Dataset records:
/-- After an overflow further bits are dropped. -/
theorem dropped (h : Emitted s t bits) (hn : t.ferr ≠ .none) (more : List Bool) : Emitted s t (bits ++ more) where
  building := h.building
  only := h.only
  frame := by
    have hfit : ¬(s.bitlen.toNat + bits.length ≤ s.cfg.capBits) := fun hf => hn (h.ferr_none_iff.mpr hf)
    have hle : s.cfg.capBits ≤ (s.frameBits ++ bits).length := by
      rw [List.length_append, State.length_frameBits]; omega
    rw [h.frame, ← List.append_assoc, List.take_append_of_le_length hle]
  ferr := by
    have hfit : ¬(s.bitlen.toNat + bits.length ≤ s.cfg.capBits) := fun hf => hn (h.ferr_none_iff.mpr hf)
    rw [h.ferr, if_neg hfit, List.length_append, if_neg (by omega)]
  window := h.window

end Emitted

/-- Nothing is emitted after an error. -/
theorem State.emitBits_of_error {s : State} (h : s.ferr ≠ .none) (bits : List Bool) (subject : Bool) :
    s.emitBits bits subject = s := by
  unfold State.emitBits
  induction bits with
  | nil => rfl
  | cons v bits ih =>
    rw [List.foldl_cons]
    have : s.emitBit v subject = s := by
      unfold State.emitBit State.emitContent State.emitPlain
      simp [h]
    rw [this]
    exact ih

@[simp] theorem State.emitBits_nil (s : State) (subject : Bool) : s.emitBits [] subject = s := rfl

theorem State.emitBits_cons (s : State) (v : Bool) (bits : List Bool) (subject : Bool) :
    s.emitBits (v :: bits) subject = (s.emitBit v subject).emitBits bits subject := rfl

theorem State.emitBits_append (s : State) (bits more : List Bool) (subject : Bool) :
    s.emitBits (bits ++ more) subject = (s.emitBits bits subject).emitBits more subject := by
  simp [State.emitBits, List.foldl_append]

/-- Emitting bytes is emitting their bits. -/
theorem State.emitBytes_eq (s : State) (bytes : List Byte) (subject : Bool) :
    s.emitBytes bytes subject = s.emitBits (bytesBits bytes) subject := by
  unfold State.emitBytes
  induction bytes generalizing s with
  | nil => rfl
  | cons b bytes ih =>
    rw [List.foldl_cons, ih, show bytesBits (b :: bytes) = byteBits b ++ bytesBits bytes from rfl,
      State.emitBits_append]

/-- The bits of flags are those of the flag byte. -/
theorem bytesBits_flags (n : Nat) : bytesBits (List.replicate n flagByte) = flagsBits n := by
  unfold bytesBits flagsBits
  induction n with
  | zero => rfl
  | succ n ih =>
    rw [List.replicate_succ, List.flatMap_cons, ih, List.replicate_succ, List.flatten_cons]
    rfl

theorem State.emitFlags_eq (s : State) (n : Nat) : s.emitFlags n = s.emitBits (flagsBits n) false := by
  rw [State.emitFlags, State.emitBytes_eq, bytesBits_flags]

/-- One bit that finds the buffer full. -/
theorem State.full_iff (s : State) : s.full = true ↔ s.cfg.capBits ≤ s.bitlen.toNat := by
  simp [State.full]

theorem emitted_overflow {s : State} (h : s.Building) (hf : s.cfg.capBits ≤ s.bitlen.toNat) {bits : List Bool}
    (hb : bits ≠ []) : Emitted s { s with ferr := .overflow } bits where
  building := ⟨h.legal, h.mem.congr rfl rfl, h.opened, h.ones, h.bitlen, h.pad⟩
  only := rfl
  frame := by
    have := h.bitlen
    rw [List.take_append_of_le_length (by simpa using hf), List.take_of_length_le (by simpa using this)]
    rfl
  ferr := by
    have := List.length_pos_of_ne_nil hb
    rw [if_neg (by omega)]
  window := fun _ _ => rfl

> [What is needed]
Within the entries above, find the string "full" and return each line that holds it.

> [Result for this exercise]
/-- One bit that finds the buffer full. -/
theorem State.full_iff (s : State) : s.full = true ↔ s.cfg.capBits ≤ s.bitlen.toNat := by
  simp [State.full]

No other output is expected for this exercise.